• _Records for processing_:
▬▬▬
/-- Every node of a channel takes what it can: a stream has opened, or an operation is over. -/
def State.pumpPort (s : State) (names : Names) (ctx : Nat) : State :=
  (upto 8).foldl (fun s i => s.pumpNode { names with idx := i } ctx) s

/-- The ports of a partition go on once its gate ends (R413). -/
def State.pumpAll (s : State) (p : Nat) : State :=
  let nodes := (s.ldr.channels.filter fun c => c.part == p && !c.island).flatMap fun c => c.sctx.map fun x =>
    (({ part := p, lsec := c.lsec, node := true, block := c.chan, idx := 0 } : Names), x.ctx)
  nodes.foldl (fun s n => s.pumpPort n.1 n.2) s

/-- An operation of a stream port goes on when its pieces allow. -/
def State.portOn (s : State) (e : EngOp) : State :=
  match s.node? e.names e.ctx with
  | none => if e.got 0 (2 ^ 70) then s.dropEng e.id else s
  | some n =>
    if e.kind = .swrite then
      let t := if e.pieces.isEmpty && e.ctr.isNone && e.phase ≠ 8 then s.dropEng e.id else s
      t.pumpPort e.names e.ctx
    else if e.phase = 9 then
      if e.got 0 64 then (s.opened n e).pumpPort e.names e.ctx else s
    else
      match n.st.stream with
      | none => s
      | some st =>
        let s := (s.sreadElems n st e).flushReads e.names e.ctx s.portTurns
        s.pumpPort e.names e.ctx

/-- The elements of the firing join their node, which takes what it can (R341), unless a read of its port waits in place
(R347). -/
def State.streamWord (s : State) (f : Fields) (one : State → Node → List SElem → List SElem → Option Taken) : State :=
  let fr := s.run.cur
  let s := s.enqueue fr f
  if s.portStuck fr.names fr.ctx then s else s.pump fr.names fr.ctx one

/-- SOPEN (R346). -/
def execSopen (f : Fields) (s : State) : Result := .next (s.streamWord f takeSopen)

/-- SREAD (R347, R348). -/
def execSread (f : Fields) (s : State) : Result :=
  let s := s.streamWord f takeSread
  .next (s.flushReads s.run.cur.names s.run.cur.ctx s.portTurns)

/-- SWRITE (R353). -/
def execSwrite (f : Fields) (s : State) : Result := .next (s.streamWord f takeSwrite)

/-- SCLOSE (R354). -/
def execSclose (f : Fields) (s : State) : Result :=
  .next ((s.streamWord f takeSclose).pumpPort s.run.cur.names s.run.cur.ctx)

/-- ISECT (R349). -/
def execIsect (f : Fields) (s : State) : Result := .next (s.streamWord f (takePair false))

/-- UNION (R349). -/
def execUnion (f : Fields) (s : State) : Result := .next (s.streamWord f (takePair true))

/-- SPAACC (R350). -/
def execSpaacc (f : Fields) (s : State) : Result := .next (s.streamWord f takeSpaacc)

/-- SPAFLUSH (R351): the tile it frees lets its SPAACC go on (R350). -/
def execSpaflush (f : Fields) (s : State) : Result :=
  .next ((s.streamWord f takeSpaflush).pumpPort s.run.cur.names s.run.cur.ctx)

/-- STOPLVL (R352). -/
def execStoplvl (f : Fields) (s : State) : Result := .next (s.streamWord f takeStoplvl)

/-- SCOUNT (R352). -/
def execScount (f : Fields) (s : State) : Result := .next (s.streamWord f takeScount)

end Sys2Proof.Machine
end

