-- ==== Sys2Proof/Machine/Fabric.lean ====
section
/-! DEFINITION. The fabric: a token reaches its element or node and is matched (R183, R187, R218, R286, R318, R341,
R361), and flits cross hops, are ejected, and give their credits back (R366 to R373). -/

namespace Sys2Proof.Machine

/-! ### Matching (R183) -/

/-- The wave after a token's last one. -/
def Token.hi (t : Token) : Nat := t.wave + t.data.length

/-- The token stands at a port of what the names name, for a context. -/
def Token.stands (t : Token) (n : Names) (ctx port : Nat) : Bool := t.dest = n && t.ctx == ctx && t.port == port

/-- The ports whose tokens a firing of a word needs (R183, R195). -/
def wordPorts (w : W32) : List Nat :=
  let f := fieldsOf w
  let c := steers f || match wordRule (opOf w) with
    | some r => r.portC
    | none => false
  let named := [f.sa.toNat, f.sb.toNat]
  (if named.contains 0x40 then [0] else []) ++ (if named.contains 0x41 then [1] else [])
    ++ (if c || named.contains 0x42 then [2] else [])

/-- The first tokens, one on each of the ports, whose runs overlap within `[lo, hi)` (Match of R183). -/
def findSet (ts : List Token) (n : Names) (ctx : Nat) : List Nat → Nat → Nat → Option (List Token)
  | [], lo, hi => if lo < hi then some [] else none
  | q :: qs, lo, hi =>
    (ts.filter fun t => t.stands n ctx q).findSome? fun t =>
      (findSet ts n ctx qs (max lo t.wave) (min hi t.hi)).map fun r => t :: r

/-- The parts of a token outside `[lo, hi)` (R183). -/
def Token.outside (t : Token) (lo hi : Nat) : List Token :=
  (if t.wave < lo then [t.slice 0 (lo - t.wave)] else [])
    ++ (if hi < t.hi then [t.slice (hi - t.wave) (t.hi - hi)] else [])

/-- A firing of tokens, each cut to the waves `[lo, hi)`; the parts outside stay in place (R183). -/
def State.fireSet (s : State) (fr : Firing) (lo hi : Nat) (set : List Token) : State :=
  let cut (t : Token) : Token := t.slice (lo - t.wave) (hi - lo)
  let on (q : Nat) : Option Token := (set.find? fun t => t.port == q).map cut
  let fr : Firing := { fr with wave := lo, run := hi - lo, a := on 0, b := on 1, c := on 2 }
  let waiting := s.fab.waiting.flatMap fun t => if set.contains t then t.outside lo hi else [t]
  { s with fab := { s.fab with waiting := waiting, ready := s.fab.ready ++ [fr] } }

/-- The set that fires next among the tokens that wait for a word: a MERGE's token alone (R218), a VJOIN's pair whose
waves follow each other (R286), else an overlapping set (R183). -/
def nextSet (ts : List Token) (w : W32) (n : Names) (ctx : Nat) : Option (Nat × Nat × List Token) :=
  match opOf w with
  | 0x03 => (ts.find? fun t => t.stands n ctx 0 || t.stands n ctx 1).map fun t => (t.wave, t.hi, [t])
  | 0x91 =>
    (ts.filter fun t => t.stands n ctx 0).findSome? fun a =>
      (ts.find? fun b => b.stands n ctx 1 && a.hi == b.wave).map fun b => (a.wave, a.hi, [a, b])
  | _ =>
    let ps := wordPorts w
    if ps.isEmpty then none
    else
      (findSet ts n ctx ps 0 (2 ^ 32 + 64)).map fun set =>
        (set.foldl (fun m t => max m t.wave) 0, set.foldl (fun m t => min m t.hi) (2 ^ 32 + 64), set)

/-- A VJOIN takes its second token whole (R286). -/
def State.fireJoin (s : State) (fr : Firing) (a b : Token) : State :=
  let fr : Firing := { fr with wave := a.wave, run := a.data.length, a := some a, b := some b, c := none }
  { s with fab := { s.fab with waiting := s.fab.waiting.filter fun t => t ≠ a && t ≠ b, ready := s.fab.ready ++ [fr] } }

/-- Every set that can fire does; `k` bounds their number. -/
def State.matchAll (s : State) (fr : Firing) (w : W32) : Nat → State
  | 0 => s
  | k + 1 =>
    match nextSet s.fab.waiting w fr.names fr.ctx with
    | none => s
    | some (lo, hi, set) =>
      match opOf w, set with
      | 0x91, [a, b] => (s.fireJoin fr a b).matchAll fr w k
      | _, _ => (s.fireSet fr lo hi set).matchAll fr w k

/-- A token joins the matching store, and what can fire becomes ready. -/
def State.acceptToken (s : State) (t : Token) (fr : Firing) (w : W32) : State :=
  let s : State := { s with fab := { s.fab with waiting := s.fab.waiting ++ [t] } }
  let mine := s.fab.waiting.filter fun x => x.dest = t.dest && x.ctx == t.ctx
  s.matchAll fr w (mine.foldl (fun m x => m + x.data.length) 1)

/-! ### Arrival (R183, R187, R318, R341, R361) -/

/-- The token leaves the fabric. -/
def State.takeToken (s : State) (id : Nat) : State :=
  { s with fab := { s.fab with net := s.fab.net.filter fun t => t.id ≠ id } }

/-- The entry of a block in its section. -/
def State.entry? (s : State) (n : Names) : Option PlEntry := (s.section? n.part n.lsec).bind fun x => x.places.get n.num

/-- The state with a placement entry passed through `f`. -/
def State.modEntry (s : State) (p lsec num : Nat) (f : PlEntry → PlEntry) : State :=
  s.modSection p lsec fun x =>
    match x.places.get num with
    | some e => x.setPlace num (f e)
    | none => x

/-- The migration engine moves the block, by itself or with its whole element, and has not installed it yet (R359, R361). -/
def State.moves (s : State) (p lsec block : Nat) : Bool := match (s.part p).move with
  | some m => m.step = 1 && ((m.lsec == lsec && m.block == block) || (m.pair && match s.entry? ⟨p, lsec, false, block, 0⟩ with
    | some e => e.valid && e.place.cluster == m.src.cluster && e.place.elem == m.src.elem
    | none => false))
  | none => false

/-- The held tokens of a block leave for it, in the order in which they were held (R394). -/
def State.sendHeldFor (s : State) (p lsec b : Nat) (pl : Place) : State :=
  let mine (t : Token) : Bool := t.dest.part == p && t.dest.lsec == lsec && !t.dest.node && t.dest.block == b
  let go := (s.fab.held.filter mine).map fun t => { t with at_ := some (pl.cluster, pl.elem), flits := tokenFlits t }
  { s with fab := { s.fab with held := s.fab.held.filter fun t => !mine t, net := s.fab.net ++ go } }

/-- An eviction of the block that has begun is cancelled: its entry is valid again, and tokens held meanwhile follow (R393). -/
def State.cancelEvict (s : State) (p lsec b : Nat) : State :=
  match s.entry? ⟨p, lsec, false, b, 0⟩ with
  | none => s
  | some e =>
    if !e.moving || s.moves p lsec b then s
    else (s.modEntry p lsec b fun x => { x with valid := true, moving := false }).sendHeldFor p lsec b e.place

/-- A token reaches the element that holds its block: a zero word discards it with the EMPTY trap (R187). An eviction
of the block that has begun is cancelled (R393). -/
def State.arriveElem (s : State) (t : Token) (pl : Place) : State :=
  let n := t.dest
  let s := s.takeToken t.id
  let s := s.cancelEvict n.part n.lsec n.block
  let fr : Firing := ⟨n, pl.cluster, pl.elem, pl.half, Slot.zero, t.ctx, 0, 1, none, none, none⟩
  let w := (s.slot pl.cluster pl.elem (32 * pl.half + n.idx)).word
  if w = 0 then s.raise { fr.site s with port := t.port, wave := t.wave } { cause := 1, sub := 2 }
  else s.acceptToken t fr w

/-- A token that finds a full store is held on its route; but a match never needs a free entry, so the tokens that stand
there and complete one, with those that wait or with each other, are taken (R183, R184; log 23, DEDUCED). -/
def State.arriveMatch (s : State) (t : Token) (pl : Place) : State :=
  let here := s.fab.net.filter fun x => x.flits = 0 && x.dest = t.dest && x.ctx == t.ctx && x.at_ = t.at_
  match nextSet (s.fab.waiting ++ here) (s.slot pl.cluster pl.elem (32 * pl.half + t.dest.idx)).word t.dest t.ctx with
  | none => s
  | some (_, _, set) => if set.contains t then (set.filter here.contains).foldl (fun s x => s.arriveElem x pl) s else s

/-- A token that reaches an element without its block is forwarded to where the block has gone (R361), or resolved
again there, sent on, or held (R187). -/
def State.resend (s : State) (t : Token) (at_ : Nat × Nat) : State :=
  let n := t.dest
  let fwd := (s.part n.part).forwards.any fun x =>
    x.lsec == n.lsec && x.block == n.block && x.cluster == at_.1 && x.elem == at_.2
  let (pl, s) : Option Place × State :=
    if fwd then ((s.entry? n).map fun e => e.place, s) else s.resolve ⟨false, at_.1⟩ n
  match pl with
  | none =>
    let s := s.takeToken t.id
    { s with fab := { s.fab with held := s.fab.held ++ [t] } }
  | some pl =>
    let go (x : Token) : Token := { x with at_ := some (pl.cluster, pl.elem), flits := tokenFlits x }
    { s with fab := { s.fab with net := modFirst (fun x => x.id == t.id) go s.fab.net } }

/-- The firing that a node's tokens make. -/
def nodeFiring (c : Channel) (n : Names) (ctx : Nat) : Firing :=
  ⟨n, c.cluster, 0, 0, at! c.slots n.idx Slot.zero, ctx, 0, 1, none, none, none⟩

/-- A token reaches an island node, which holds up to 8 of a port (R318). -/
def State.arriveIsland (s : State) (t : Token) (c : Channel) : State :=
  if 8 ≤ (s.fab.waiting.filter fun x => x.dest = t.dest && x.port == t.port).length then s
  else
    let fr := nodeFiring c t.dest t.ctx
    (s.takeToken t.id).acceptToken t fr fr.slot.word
▬▬▬
Only the lines above from the line containing "takeSpaflush).pumpPort s.run.cur.names s.run.cur.ctx)" through the line containing "SCOUNT (R352). -/" should be retyped, exactly and with both ends included.

  .next ((s.streamWord f takeSpaflush).pumpPort s.run.cur.names s.run.cur.ctx)

/-- STOPLVL (R352). -/
def execStoplvl (f : Fields) (s : State) : Result := .next (s.streamWord f takeStoplvl)

/-- SCOUNT (R352). -/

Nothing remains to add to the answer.